Brown was among a much larger group of inspectors and lower-level supervisors fired in December and January after Metro completed a review of questionable track inspection reports across the entire system.

In addition to challenging whether Metro could have expected him to compare reports to previous months to find potential red flags, Brown charges in the suit that Metro took his statements from interviews out of context in his termination letter.

Maintenance workers for the high-level supervisors who plan track work bear more responsibility for the summer’s derailment than the inspection department, the suit claims, since inspectors did report issues of some kind in a number of areas that were not addressed.

The lawsuit seeks unspecified damages and a promise to change policies in the future to avoid what the fired workers claim is racial discrimination.

The workers, who like the majority of the inspection department’s front line workers are black, claim that the agency disciplines them “as scapegoats for issues that resulted from the willful neglect of senior WMATA officials.”

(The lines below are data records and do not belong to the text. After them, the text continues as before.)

/-- COPY_COMMAND_START: the checks of the first command that is not moving yet, once its wait has been met. A command that fails the
layout check stops its channel as soon as it reaches the head (R90). A command that is not at the head and would fault waits until it
is. A CPYST of the other die asks that die's controller (R97); an answer that comes before the command is at the head is kept. What the
channel has read before the command, and before the accesses that an acquire waits for are performed, is not used by it (R88, R282). -/
def copyStart (k : BitVec 2) (outside : Option Nat) (s0 : State) : State :=
  let s := startWaits s0
  let ch := chOf s k
  if ch.stop.isSome then s
  else match nextCmd ch with
    | none => s
    | some (i, c) =>
      if i = 0 && layoutBad c then stopChannel k 4 s
      else if !c.started then s
      else match cmdCheck s c outside with
        | .good c' =>
          if !(moveOrd c').getLsbD 0 || copyOrdered s c' (moveOrd c') then setCmd k i { c' with checked := true, asked := false } (dropUnc (chanNo c) s)
          else setCmd k i c' s
        | .wait c' f => f (setCmd k i c' s)
        | .stop sub =>
          if i = 0 then stopChannel k sub s
          else if c.isState && outside.isSome then setCmd k i { c with refused := some sub } s
          else s

/-- CHAIN_RECORD_READ (R92 steps 1 and 2): the record at e1 is read, as a load-acquire; a record not owned ends the chain. That OWN = 0
may be written is checked with the read, before anything moves: the spec does not say when (DESIGN CHOICE, log entry 112). -/
def chainRead (k : BitVec 2) (s : State) : State :=
  match (chOf s k).stop, (chOf s k).queue with
  | none, c :: _ =>
    if !c.isChain || !c.started || c.checked || c.record.isSome then s
    else if c.e1.toNat % 64 ≠ 0 then stopChannel k 4 s
    else
      match cmdWindow c c.e1 (c.e1 + 63) .rd with
      | none => stopChannel k 6 s
      | some ia =>
        match probeEnds s { c with pages := [] } [(ia, .rd)] none with
        | .stop sub => stopChannel k sub s
        | .wait c' f => f (setCmd k 0 { c' with pages := c.pages } s)
        | .good _ =>
          let ias := (List.range 64).map fun i => (ia.toNat + i) % 2 ^ 56
          if engBad s ias then stopChannel k (engSub s ias) s
          else if !(engMissing s (chanNo c) c.seq ias).isEmpty || !copyOrdered s c 0 then s
          else
            let w := fun i => BitVec.ofNat 64 (s.die.mem.readNum (ia.toNat + 8 * i) 8)
            let s1 := dropUnc (chanNo c) (useUnc (chanNo c) ias s)
            let r : Rec := ⟨w 0, w 1, w 2, w 3, w 4, w 5, w 6, w 7⟩
            if !(w 0).getLsbD 63 then setCmd k 0 { c with checked := true, probes := [] } s1
            else
              match cmdWindow c c.e1 (c.e1 + 63) .w, probeEnds s { c with pages := [] } [(ia, .w)] none with
              | none, _ => stopChannel k 6 s1
              | some _, .stop sub => stopChannel k sub s1
              | some _, _ =>
                startWaits (setCmd k 0 { c with record := some r, recGo := false, landed := [], probes := [], pages := [ia] } s1)
  | _, _ => s

/-! ## Moving (R82 to R84, R86, R89, R100) -/

/-- R92: the range of one side of a record. -/
def recRange (r : Rec) (base : W64) : W64 × W64 := (base, base + BitVec.ofNat 64 (recLen r - 1))

/-- The bytes of piece p of the command: offsets from the first scratchpad byte, or into the record or message. -/
def pieceOffsets (c : Cmd) (p : Nat) : List Nat := (List.range (min 512 (cmdSpan c - 512 * p))).map fun i => 512 * p + i

/-- The tile bytes that piece p needs: itself, or in plane mode the packed bytes of its image (row, byte of the row). -/
def pieceBytes (c : Cmd) (p : Nat) : List ByteAt :=
  if lPmode c = 1 then
    let img := 512 * p / planeBytes c
    (List.range 32).flatMap fun k => (List.range (rowlen c)).map fun col => rowAt c (img * 32 + k) col
  else (pieceOffsets c p).map (tileAt c)

/-- The global bytes of piece p, as VAs with the range whose window holds them. -/
def pieceVas (c : Cmd) (p : Nat) : List (W64 × (W64 × W64)) :=
  if c.isTile then (pieceBytes c p).filterMap fun b => match b with | .at va r => some (va, r) | _ => none
  else if c.isChain then
    let r := recOf c
    let base := if recDir r = 1 then r.w3 else r.w2
    (pieceOffsets c p).map fun o => (base + BitVec.ofNat 64 o, recRange r base)
  else []

/-- Commands whose pieces read global memory. -/
def Cmd.readsGlobal (c : Cmd) : Bool := c.isIn || (c.isKv && !kvAppend c) || (c.isChain && recDir (recOf c) != 1)
/-- Commands whose pieces write global memory. -/
def Cmd.writesGlobal (c : Cmd) : Bool := c.isOut || (c.isKv && kvAppend c) || (c.isChain && recDir (recOf c) != 0)

def iasOf (c : Cmd) (need : Need) (vas : List (W64 × (W64 × W64))) : List Nat := vas.filterMap fun v => cmdIa c need v.2 v.1

/-- Of an offset of a command that writes global memory, the IA it writes. -/
def outIa (c : Cmd) (o : Nat) : Option Nat :=
  if c.isChain then cmdIa c .w (recRange (recOf c) (recOf c).w3) ((recOf c).w3 + BitVec.ofNat 64 o)
  else match tileAt c o with
    | .at va r => cmdIa c .w r va
    | _ => none
/-- R285: the 8-byte units that some of these IAs lie in and that are not among them whole. -/
def partUnits (ias : List Nat) : List Nat :=
  ((ias.map (· / 8)).eraseDups).filter fun u => !(List.range 8).all fun i => ias.contains (8 * u + i)
/-- R285: the offsets that piece p of a command writes to global memory: its own, and those of other pieces in an 8-byte unit that it
shares with them, each once. -/
def outOffsets (c : Cmd) (p : Nat) : List Nat :=
  let own := pieceOffsets c p
  let us := partUnits (own.filterMap (outIa c))
  let mates := if us.isEmpty then [] else (List.range (cmdSpan c)).filter fun o =>
    !own.contains o && match outIa c o with | some a => us.contains (a / 8) | none => false
  (own ++ mates).filter fun o => match outIa c o with | some a => !c.sent.contains a | none => false

/-- The IAs of the bytes that piece p moves. -/
def ownReads (c : Cmd) (p : Nat) : List Nat :=
  iasOf c .rd (if c.isChain && recDir (recOf c) == 2 then
    (outOffsets c p).map fun o => ((recOf c).w2 + BitVec.ofNat 64 o, recRange (recOf c) (recOf c).w2) else pieceVas c p)
/-- The IAs that piece p reads: those whose bytes an earlier piece has not brought (R285). -/
def pieceReads (c : Cmd) (p : Nat) : List Nat :=
  if c.readsGlobal then
    let own := ownReads c p
    let us := partUnits own
    let mates := if us.isEmpty then [] else
      ((List.range (pieces c)).flatMap fun q => if q = p then [] else iasOf c .rd (pieceVas c q)).filter fun a => us.contains (a / 8)
    ((own ++ mates).eraseDups).filter fun a => !c.held.any fun x => x.1 == a
  else []
/-- The IAs that piece p writes. -/
def pieceWrites (c : Cmd) (p : Nat) : List Nat := if c.writesGlobal then (outOffsets c p).filterMap (outIa c) else []

/-- The first scratchpad byte of the command. -/
def cmdSpadBase (c : Cmd) : W64 :=
  if c.isState then stAddr c else if c.isChain then (recSpad (recOf c)).getD 0 else c.e1

/-- R89: a byte as a command reads it: as it stood before a store of its own bundle that nothing has written over. -/
def ownByte (s : State) (c : Cmd) (p : Nat) : Byte :=
  let now := s.core.spad.read p
  match c.own.find? fun x => x.1 == p with
  | some (_, before, after) => if now = after then before else now
  | none => now
/-- A byte of the command's scratchpad side. -/
def cmdSpadRead (s : State) (c : Cmd) (o : Nat) : Byte :=
  match cmdLook c (cmdSpadBase c + BitVec.ofNat 64 o) with
  | some p => ownByte s c p
  | none => 0
/-- Bytes written at offsets of the command's scratchpad side. -/
def cmdSpadWrite (c : Cmd) (bs : List (Nat × Byte)) (s : State) : State :=
  s.setSpad (s.core.spad.writeCells (bs.filterMap fun b => (cmdLook c (cmdSpadBase c + BitVec.ofNat 64 b.1)).map fun p => (p, b.2)))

The numbers the lawsuit cites do not clearly show any disproportionate impact of firings on black track workers and inspectors.

Metro did not comment on pending litigation.

Track walker Brandon Spencer of Lanham was fired on Jan. 4, 2017, and track inspector Lamar Morgan of Clinton was fired on Jan. 9, 2017.

Morgan indicated he was fired due to what Metro found to be faulty switch inspections on the Red Line at Fort Totten that were copied precisely from one inspection form to the next.

The lawsuit argues, though, that Morgan had complained for more than a year that the switch there needed to be repaired and nothing was done.

Another Metro worker, Leon Myers of Upper Marlboro, got his termination letter in the mail because he had gone to the emergency room to deal with back pain.

He claims that letter had “numerous errors” and “falsely accused” him of allowing track walkers he had supervised to submit reports that were simply copied from one month to the next.

Myers had been promoted from the track inspection department to become a maintenance manager in the structures department, and had interviewed for another promotion just weeks before he was fired in December 2016.

He left the inspection department in March 2015, so the lawsuit said there is no way he could have properly signed an inspection document in May 2015 that was cited as a reason to fire him.

In other cases, workers have testified that they sometimes used pre-signed forms for certain inspections.

The fired workers also list nine other people in the lawsuit who may have only gotten a warning rather than getting fired over the falsified reports, despite having similar responsibilities.

Other track safety issues

Separately, Bell said he refused to discipline a track inspector in late 2015 for putting speed restrictions in place for safety, despite direction to do so from his superiors.

In that case, the suit said track inspector Trap Thomas had properly reported the issue weeks earlier.

The complaint does suggest it is possible a follow up report may not have been entered completely since the initial report was already in the system.

Thomas said in January as he challenged his own firing over what Metro called falsified inspection reports that he was regularly pressured to keep trains moving, and could be disciplined for slowing trains down when safety issues cropped up.

In another instance, Bell said work that might have been completed in the middle of the day, before rush hour, instead lead to additional delays one day in the fall of 2015 because a supervisor directed him not to call in Metro’s Emergency Response Team to make a repair.

Instead, as ordered by a supervisor, Bell said he attempted to fix it himself without the proper tools or training, only for the response team to still be needed later anyway.